On September 19th, 1868, eclipse spectroscopy began with the Indian eclipse, in which all observers found that the red prominences showed a bright line spectrum, indicating the presence of hydrogen and other gases. So bright. was it that Jansen exclaimed: "Je verrai ces lignes-là en dehors des éclipses." And the next day he observed the lines at the edge of the uneclipsed sun. Huggins had suggested this observation in February, 1868, his idea being to

use prisms of such great dispersive power that the continuous spectrum reflected by our atmosphere should be greatly weakened, while a bright line would suffer no diminution by the high dispersion.
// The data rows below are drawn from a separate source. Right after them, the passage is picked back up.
/-- IRQ_ON_REPLY (Table 10.5): the message of R255 follows this reply at once. -/
def Packet.irqOnReply (p : Packet) : Bool := p.bits.getLsbD 8

/-- Write a reply into the completion ring; with the ring gone, none is written (R262). A command that had started has its
entry; any other reply waits while no entry is released and unreserved (R260, R264). -/
def State.writeReply (pk : Packet) (more : Bool) (r : Reply) (s : State) : State :=
  match s.cpx.cplOf pk.ring with
  | none => s
  | some q =>
    if pk.started.isSome || s.cpx.cplRoom pk.ring then s.pushEntry q.id (more && !pk.irqOnReply) fun a => .reply q.id a r
    else s.onCpx fun c => { c with owed := c.owed ++ [{ pkt := pk, reply := r }] }

/-- Replies that waited go out in order, as far as entries are free (R260, R264); those whose ring is gone are lost (R262). -/
def State.drainOwed (s : State) : State :=
  s.cpx.owed.foldl (fun s o => s.writeReply o.pkt false o.reply) (s.onCpx fun c => { c with owed := [] })

/-- Statuses that END_JOB counts as done (Table 10.9). -/
def countsDone (st : Nat) : Bool := st = stDone || st = stScaleRetry || st = stReplayed

/-- A command of a job has its reply (R270): its outcome counts, and where it was the command at the front, its pre-emptions end
(R283). -/
def Job.retire (j : Job) (pk : Packet) (st : Nat) : Job :=
  let front := match j.cmds.head? with | some p => p.same pk | none => false
  { j with cmds := j.cmds.filter (fun p => !p.same pk), preempts := if front then 0 else j.preempts,
           visible := if front then [] else j.visible,
           okCount := if countsDone st && pk.opcode ≠ 0x32 then j.okCount + 1 else j.okCount,
           badCount := if !countsDone st && pk.opcode ≠ 0x32 then j.badCount + 1 else j.badCount }

/-- The packet of a command has its reply: it leaves CPX, and a job counts its outcome (R270). -/
def Cpx.retire (c : Cpx) (pk : Packet) (st : Nat) : Cpx :=
  match pk.cmdIdx with
  | none => { c with packets := c.packets.filter fun p => !p.same pk }
  | some _ =>
    { c with
      jobs := c.jobs.map fun j => if j.ring = pk.ring then j.retire pk st else j
      unmaps := c.unmaps.map fun u => { u with waits := u.waits.filter fun w => !(w.1 = pk.ring && w.2 = pk.pos) } }

/-- One reply: the packet retires and the completion entry is written. -/
def State.replyBase (pk : Packet) (more : Bool) (st dt res waves ns : Nat) (s : State) : State :=
  (s.onCpx fun c => c.retire pk st).writeReply pk more (replyOf pk (s.cpx.proto pk.client) st dt waves ns res)

/-- Every UNMAP_BUFFER whose commands have all replied replies DONE (R271). -/
def State.settleUnmaps (s : State) : State :=
  let ready := s.cpx.unmaps.filter fun u => u.waits.isEmpty
  let s := s.onCpx fun c => { c with unmaps := c.unmaps.filter fun u => !u.waits.isEmpty }
  ready.foldl (fun s u => s.replyBase u.pkt false stDone 0 0 0 (s.now - u.pkt.started.getD s.now)) s

/-- The host-memory block of a command, written before its reply (R264). -/
def State.hostWrite (addr : Nat) (b : List Byte) (s : State) : State := s.post (.block addr b)

/-! ### Regions -/

/-- Tags of R144. -/
abbrev tagSafe : Nat := 1
/-- QM. -/
abbrev tagQm : Nat := 2
/-- HOST_SHARED. -/
abbrev tagShared : Nat := 3

/-- The region that holds an address. -/
def Mss.regionOf (m : Mss) (a : Nat) : Option Region := m.regions.find? fun r => decide (r.base ≤ a) && decide (a < r.base + r.size)
/-- The tag of an address; 0 outside every region. -/
def Mss.tagAt (m : Mss) (a : Nat) : Nat := match m.regionOf a with | some r => r.tag | none => 0
/-- A range lies wholly within one region of a tag (R269). -/
def Mss.inOne (m : Mss) (tag a n : Nat) : Bool :=
  match m.regionOf a with
  | some r => decide (r.tag = tag) && decide (a + n ≤ r.base + r.size)
  | none => false

/-! ### Before a command starts -/

/-- What the device state refuses (R265): status and detail. -/
def stateGate (st : DevState) (op : Nat) : Option (Nat × Nat) :=
  match st with
  | .boot => if op = 0x01 || op = 0x02 then none else some (stNotReady, 0)
  | .draining => if op = 0x01 || op = 0x02 || op = 0x60 || op = 0x62 then none else some (stNotReady, 3)
  | .shutdownTest => if op = 0x01 || op = 0x02 then none else some (stNotReady, 7)
  | .recovery =>
    if [0x01, 0x02, 0x60, 0x62, 0x73, 0x74, 0x70, 0x71, 0x72].contains op then none else some (stNotReady, 5)
  | .flagged =>
    if [0x20, 0x21, 0x22, 0x30, 0x34, 0x90, 0x91].contains op then some (stFlagged, 0) else none
  | _ => none

/-- The parameter fields of an opcode: (offset, bytes) (Table 10.9). -/
def opFields (op : Nat) : List (Nat × Nat) :=
  match op with
  | 0x01 => [(0x10, 8)]
  | 0x02 => [(0x18, 8)]
  | 0x11 => [(0x10, 2)]
  | 0x12 => [(0x10, 4), (0x14, 4), (0x18, 8), (0x20, 4), (0x24, 2)]
  | 0x13 => [(0x10, 4)]
  | 0x20 => [(0x10, 8), (0x18, 4)]
  | 0x22 => [(0x10, 8)]
  | 0x23 => [(0x10, 1)]
  | 0x30 => [(0x10, 1), (0x18, 8)]
  | 0x31 => [(0x10, 8), (0x18, 8)]
  | 0x33 => [(0x10, 4), (0x14, 4), (0x18, 1)]
  | 0x34 => [(0x10, 1)]
  | 0x35 => [(0x10, 4), (0x14, 4), (0x18, 8)]
  | 0x36 => [(0x10, 4)]
  | 0x40 => [(0x10, 8), (0x18, 8), (0x20, 8), (0x28, 2)]
  | 0x41 => [(0x10, 4)]
  | 0x50 => [(0x10, 2), (0x14, 4), (0x18, 8), (0x20, 8)]
  | 0x51 => [(0x10, 3), (0x18, 8), (0x20, 4), (0x24, 4), (0x28, 4)]
  | 0x52 => [(0x10, 4), (0x14, 2)]
  | 0x60 => [(0x10, 4), (0x14, 4), (0x18, 8)]
  | 0x61 => [(0x10, 8), (0x18, 4)]
  | 0x62 => [(0x10, 1), (0x14, 4), (0x18, 8)]
  | 0x70 => [(0x10, 4), (0x14, 4)]
  | 0x71 => [(0x10, 8), (0x18, 4), (0x1C, 4)]
  | 0x73 => [(0x10, 32), (0x30, 8)]
  | 0x74 => [(0x10, 1), (0x18, 8)]
  | 0x81 => [(0x10, 8), (0x18, 4)]
  | 0x82 => [(0x10, 8), (0x18, 4)]
  | 0x90 => [(0x10, 1)]
  | 0xA0 => [(0x14, 4), (0x18, 8)]
  | _ => []

/-- The first byte of a packet that must be zero and is not: FLAGS beyond [0] (Table 10.5), or a parameter byte that the opcode
does not use (R261). -/
def Packet.strayByte (pk : Packet) : Option Nat :=
  if 1 < pk.u 1 1 then some 1
  else ((List.range 48).map fun i => 0x10 + i).find? fun o =>
    pk.u o 1 ≠ 0 && !(opFields pk.opcode).any fun f => decide (f.1 ≤ o) && decide (o < f.1 + f.2)

/-- The refusals that come before a command's own rules (R261, R265-R267, R269, R270): (status, detail). Their order, and that
a byte which must be zero refuses the packet, are log 17. -/
def State.gate (s : State) (pk : Packet) : Option (Nat × Nat) :=
  let op := pk.opcode
  let ver := s.cpx.proto pk.client
  if op ≠ 0x01 ∧ ver = 0 then some (stVersion, 0xFF)
  else if pk.cmdIdx.isSome ∧ !opInJob op then some (stBadParam, 0)
  else if op ≠ 0x01 ∧ !opIn ver op then some (stUnknown, 0)
  else if opAdmin op ∧ pk.ring ≠ adminCmd then some (stBadParam, 0xFFFE)
  else match stateGate s.pwr.state op with
    | some r => some r
    | none =>
      if pk.cmdIdx.isNone ∧ opInJob op then some (stBadParam, 0)
      else if pk.cmdIndex ≠ pk.cmdIdx.getD 0 then some (stBadParam, 8)
      else pk.strayByte.map fun o => (stBadParam, o)

/-- Firmware is busy with a command that holds the MSS until its reply (R263). PREPARE_OFF holds nothing: LOG_READ and STATS_READ
run while it drains (R265). -/
def State.mssBusy (s : State) : Bool :=
  s.mss.discover.isSome || s.mss.diag.isSome || s.mss.flagClear.isSome || s.flash.commit.isSome || s.sen.i2c.any fun q => !q.isEmpty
On October 20th Lockyer,1 having news of the eclipse, but not of Jansen's observations the day after, was able to see these lines. This was a splendid performance, for it enabled the prominences to be observed, not only during eclipses, but every day. Moreover, the next year Huggins was able, by using a wide slit, to see the whole of a prominence and note its shape. Prominences are classified, according to their form, into “flame” and "cloud" prominences, the spectrum of the latter showing calcium, hydrogen, and helium; that of the former including a number of metals.

The D line of sodium is a double line, and in the same eclipse (1868) an orange line was noticed which was afterwards found to lie close to the two components of the D line. It did not correspond with any known terrestrial element, and the unknown element was called “helium.” It was not until 1895 that Sir William Ramsay found this element as a gas in the mineral cleavite.

The spectrum of the corona is partly continuous, indicating light reflected from the sun's body. But it also shows a green line correspond

1 Acad. des Sc., Paris; C. R., 1xvii., 1868, p. 121.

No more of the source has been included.